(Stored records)
/-- Device memory (R408, R421): bytes by DPA; poisoned lines by DPA with their row key + 1; lines written whole since a
retirement poisoned them (R425, R422), rising. -/
structure MemSt where
  data : List Host.Cell := []
  poison : Sparse Nat := []
  cleared : List Nat := []
  stk : Sparse StackSt := []
  deriving DecidableEq, Repr

/-! ### Tenants, partitions, plates, commands -/

/-- A partition's definition (R441): mode, and per tile the core mask, page range and tally range. -/
structure PartDef where
  shared : Bool := false
  cores : Sparse DWord := []
  memBase : Sparse Nat := []
  memPages : Sparse Nat := []
  tallyBase : Sparse Nat := []
  tallyCount : Sparse Nat := []
  deriving DecidableEq, Repr

/-- Partition p (Table 14.10). -/
structure PartSt where
  staged : PartDef := {}
  active : PartDef := {}
  quantum : Nat := 2000
  grace : Nat := 200
  tileSel : Nat := 0
  /-- The tenant whose command was started last (R455). -/
  lastTenant : Option Nat := none
  deriving DecidableEq, Repr

/-- One placed slot of a plate (Table 14.3, R448, R449). -/
structure PSlot where
  mask : DWord
  tile : Nat
  wPages : Nat
  sPages : Nat
  image : Nat
  entry : Nat
  /-- First page of the slot's region, its pages, and its first tally (device number). -/
  base : Nat
  pages : Nat
  tally : Nat
  deriving DecidableEq, Repr

/-- An admitted plate (R447 to R449). -/
structure Plate where
  part : Nat
  slots : List PSlot
  tallies : Nat
  lsBytes : Nat
  maxTokens : Nat
  queues : Byte
  /-- Offset of each image in the code page, and its size. -/
  images : List (Nat × Nat)
  /-- The first line found poisoned in a code page since the plate was admitted (R472). -/
  codeBad : Option Nat := none
  deriving DecidableEq, Repr

/-- Tenant n (Table 14.9). -/
structure TenantSt where
  part : Nat := 0
  assigned : Bool := false
  tokQuota : Nat := 4928
  tallyQuota : Nat := 4096
  go : Bool := false
  mode : Bool := false
  done : Bool := false
  /-- Commands aborted by the drain (event 0x5005). -/
  aborted : Nat := 0
  /-- The ABORT drain of a host reset is under way (R498). -/
  resetDrain : Bool := false
  admCode : Nat := 0
  admRes : Nat := 0
  admHandle : Nat := 0
  admSlot : Nat := 0
  selHandle : Nat := 0
  selSlot : Nat := 0
  plates : Sparse (Option Plate) := []
  slotLimit : Nat := 8
  deriving DecidableEq, Repr

/-- A parsed descriptor (Table 15.3). -/
structure Desc where
  opcode : Nat
  flags : Byte
  handle : Nat
  tenantByte : Nat
  tag : Word
  addr : Nat
  args : List Word
  deriving DecidableEq, Repr

/-- A completion record's contents but SQ_HEAD and PHASE, which are set when it is written (Table 15.5). -/
structure CompRec where
  tag : Word
  status : Nat
  dup : Bool
  replaySafe : Bool
  irq : Bool
  resource : Nat
  handle : Nat
  opcode : Nat
  result : Word
  detail : Word
  runUs : Nat
  deriving DecidableEq, Repr

/-- Where a command is (ledger 3, Table 4.5; R457). -/
inductive CmdState where
  | fetched | running | completing
  deriving DecidableEq, Repr

/-- Where a running command of a shared partition is in its switching (R456, R458). -/
inductive SwitchState where
  | on | leaving | saving | out | restoring
  deriving DecidableEq, Repr

/-- A queue kept across a switch-out: core, queue, its ring state, and the credits each sender held (R456, R458). -/
structure SavedQueue where
  core : Nat
  q : Nat
  ring : RQueue
  credits : List (Nat × Nat)
  deriving DecidableEq, Repr

/-- The saved state of a core (R456): everything `CoreSt` holds but its memories' unused part. -/
structure SavedCore where
  core : Nat
  st : CoreSt
  deriving DecidableEq, Repr

/-- A command slot in use (R487): its queue, tenant, descriptor and progress. -/
structure Cmd where
  queue : Nat
  tenant : Nat
  desc : Desc
  /-- Order of fetching (R488). -/
  order : Nat
  st : CmdState
  /-- Waits for the record of the command in this slot, whose tag it repeats (R497). -/
  dupOf : Option Nat
  startAt : Nat
  /-- Logical cores of the command. -/
  cores : List Nat
  switch : SwitchState
  /-- Quantum expiry seen and not renewed (R456). -/
  expired : Bool
  saved : List SavedCore
  savedQueues : List SavedQueue
  /-- An ABORT drain has reached it (R462, R467). -/
  aborting : Bool
  /-- The outcome found before the queues could be released (R350): the record to write. -/
  ending : Option CompRec
  record : Option CompRec
  /-- Order in which the record became ready (R488). -/
  readyOrder : Nat
  /-- Its record is to be discarded when it is ready (R498, R506). -/
  discard : Bool
  /-- Ledger 3 counts its slot; a reseal sets the ledger to its reset state under it (R133; log entry 55). -/
  counted : Bool := true
  deriving DecidableEq, Repr

/-- A queue pair (Table 15.9); index 8n + q, or 256 + a for administrative queue a. -/
structure QueueSt where
  sqBase : DWord := 0
  cqBase : DWord := 0
  log2 : Nat := 4
  /-- VECTOR as written; `none` reads q (R478). -/
  vector : Option Nat := none
  enable : Bool := false
  fault : Bool := false
  sqHead : Nat := 0
  sqTail : Nat := 0
  cqHead : Nat := 0
  cqTail : Nat := 0
  phase : Bool := true
  /-- Tag history, newest first, at most 64 (R496). -/
  history : List CompRec := []
  dups : Nat := 0
  refused : Nat := 0
  /-- The descriptor read of this queue has failed once and is being retried (R506). -/
  readFailed : Bool := false
  /-- The record write of this queue has failed once and is being retried (R506). -/
  writeFailed : Bool := false
  /-- Event 0x5013 has been logged for the present full episode (R507). -/
  fullLogged : Bool := false
  /-- ADM_INT and ADM_INT_EN of an administrative queue. -/
  admInt : BitVec 3 := 0
  admIntEn : BitVec 3 := 0
  deriving DecidableEq, Repr

/-- What software sets in the configuration space of a function (Table 15.1). The values after a reset are PCIe's own
(log entry 102). -/
structure PcieFn where
  /-- Max payload size in bytes. -/
  payload : Nat := 128
  /-- Max read request size in bytes. -/
  readSize : Nat := 512
  /-- D3hot, else D0. -/
  d3hot : Bool := false
  /-- ASPM L1 is enabled. -/
  aspmL1 : Bool := false
  deriving DecidableEq, Repr

/-- HOSTIF and the command slots (chapter 15). -/
structure HostSt where
  queues : Sparse QueueSt := []
  cmds : Sparse (Option Cmd) := []
  pathLost : Bool := false
  tenSel : Nat := 0
  admLimit : Nat := 16
  /-- The queue whose descriptor is being read (R486). -/
  fetching : Option Nat := none
  /-- The tenants whose drain started while that descriptor is being read, each with whether it is an ABORT drain (R502). -/
  fetchDrains : List (Nat × Bool) := []
  /-- A host reset has reached the queue of that descriptor since its read began (R498, R502). -/
  fetchReset : Bool := false
  /-- The queue from which the rotation over queues goes on (R486). -/
  lastFetched : Nat := 0
  nextOrder : Nat := 0
  /-- The functions' configuration: 0 PF0, n + 1 VF(n + 1) (R474). -/
  pcie : Sparse PcieFn := []
  /-- The words of the MSI-X tables: function (0 PF0, n + 1 VF(n + 1)) x 256 + word (R476). -/
  msix : Sparse Word := []
  deriving DecidableEq, Repr

/-! ### Links -/

/-- One lane (chapter 16, LANE page). -/
structure LaneSt where
  /-- Phase code of Table 16.7. -/
  phase : Nat := 0
  follower : Bool := false
  preset : BitVec 3 := 0
  attempts : Nat := 0
  fofs : Int := 0
  trim : Int := 0
  snr : Nat := 0
  qsnr : Nat := 0
  oneWay : Nat := 0
  log2n : Nat := 20
  /-- LOG2N in use since the lane last entered training (R530). -/
  log2nUsed : Nat := 20
  windows : Nat := 0
  impDb : Nat := 12
  impHold : Nat := 64
  impBlocks : Nat := 0
  runs : Nat := 0
  /-- Blocks marked in the present run; adaptation is frozen while positive or HOLD_ADAPT (R531). -/
  runBlocks : Nat := 0
  /-- AO tick at which SNR was first seen below 18.7 dB, while it stays there (R545). -/
  lowSince : Option Nat := none
  /-- An impulse block fell in the present wake (R540). -/
  impSeen : Bool := false
  fecCorr : Nat := 0
  fecUncorr : Nat := 0
  ecSel : Nat := 0
  fdeSel : Nat := 0
  ecTaps : Sparse Word := []
  fdeTaps : Sparse Word := []
  lastUs : Nat := 0
  cause : Nat := 0
  wakes : Nat := 0
  falses : Nat := 0
  holdAdapt : Bool := false
  presetForce : BitVec 3 := 0
  force : Bool := false
  degraded : Bool := false
  synth : Bool := false
  /-- Sequence number of the last control word acted on (R522), and of the last sent. -/
  lastSeq : Option Byte := none
  sendSeq : Byte := 0
  /-- The message in force and its payload, sent in every training block until it changes (R522). -/
  msg : Nat := 0
  msgPay : Nat := 0
  draw : BitVec 16 := 0
  equalDraws : Nat := 0
  /-- Own work in the present phase is done; the far end's READY for it is held (R523). -/
  ownDone : Bool := false
  farReady : Bool := false
  /-- PRESET has been passed (R563). -/
  presetPassed : Bool := false
  seedTx : BitVec 31 := 0
  seedRx : Option (BitVec 31) := none
  seedSent : Bool := false
  /-- AO tick at which the far end was detected (TRAIN_INFO). -/
  detectAt : Nat := 0
  /-- Superblock at which data resumes, named here and by the far end, and whether the wake has been retried (R535). -/
  wakeAt : Option Nat := none
  wakeRetried : Bool := false
  /-- Superblock periods counted from data start, modulo 2^32, as of the last command that looked at the count (R516; log
  entry 63). -/
  count : Word := 0
  /-- The waking end is this one. -/
  waker : Bool := false
  /-- AO tick of the last entry to sleep (R538). -/
  sleepAt : Nat := 0
  /-- The lane is left out of the port until it next trains (R566). -/
  dropped : Bool := false
  deriving DecidableEq, Repr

- _PROBLEM REQUIREMENTS_: Copy out only the lines above from the one with "lastTenant : Option Nat := none" to the one with "admCode : Nat := 0", inclusive, exactly as they stand.

- _ANSWER_:
  lastTenant : Option Nat := none
  deriving DecidableEq, Repr

/-- One placed slot of a plate (Table 14.3, R448, R449). -/
structure PSlot where
  mask : DWord
  tile : Nat
  wPages : Nat
  sPages : Nat
  image : Nat
  entry : Nat
  /-- First page of the slot's region, its pages, and its first tally (device number). -/
  base : Nat
  pages : Nat
  tally : Nat
  deriving DecidableEq, Repr

/-- An admitted plate (R447 to R449). -/
structure Plate where
  part : Nat
  slots : List PSlot
  tallies : Nat
  lsBytes : Nat
  maxTokens : Nat
  queues : Byte
  /-- Offset of each image in the code page, and its size. -/
  images : List (Nat × Nat)
  /-- The first line found poisoned in a code page since the plate was admitted (R472). -/
  codeBad : Option Nat := none
  deriving DecidableEq, Repr

/-- Tenant n (Table 14.9). -/
structure TenantSt where
  part : Nat := 0
  assigned : Bool := false
  tokQuota : Nat := 4928
  tallyQuota : Nat := 4096
  go : Bool := false
  mode : Bool := false
  done : Bool := false
  /-- Commands aborted by the drain (event 0x5005). -/
  aborted : Nat := 0
  /-- The ABORT drain of a host reset is under way (R498). -/
  resetDrain : Bool := false
  admCode : Nat := 0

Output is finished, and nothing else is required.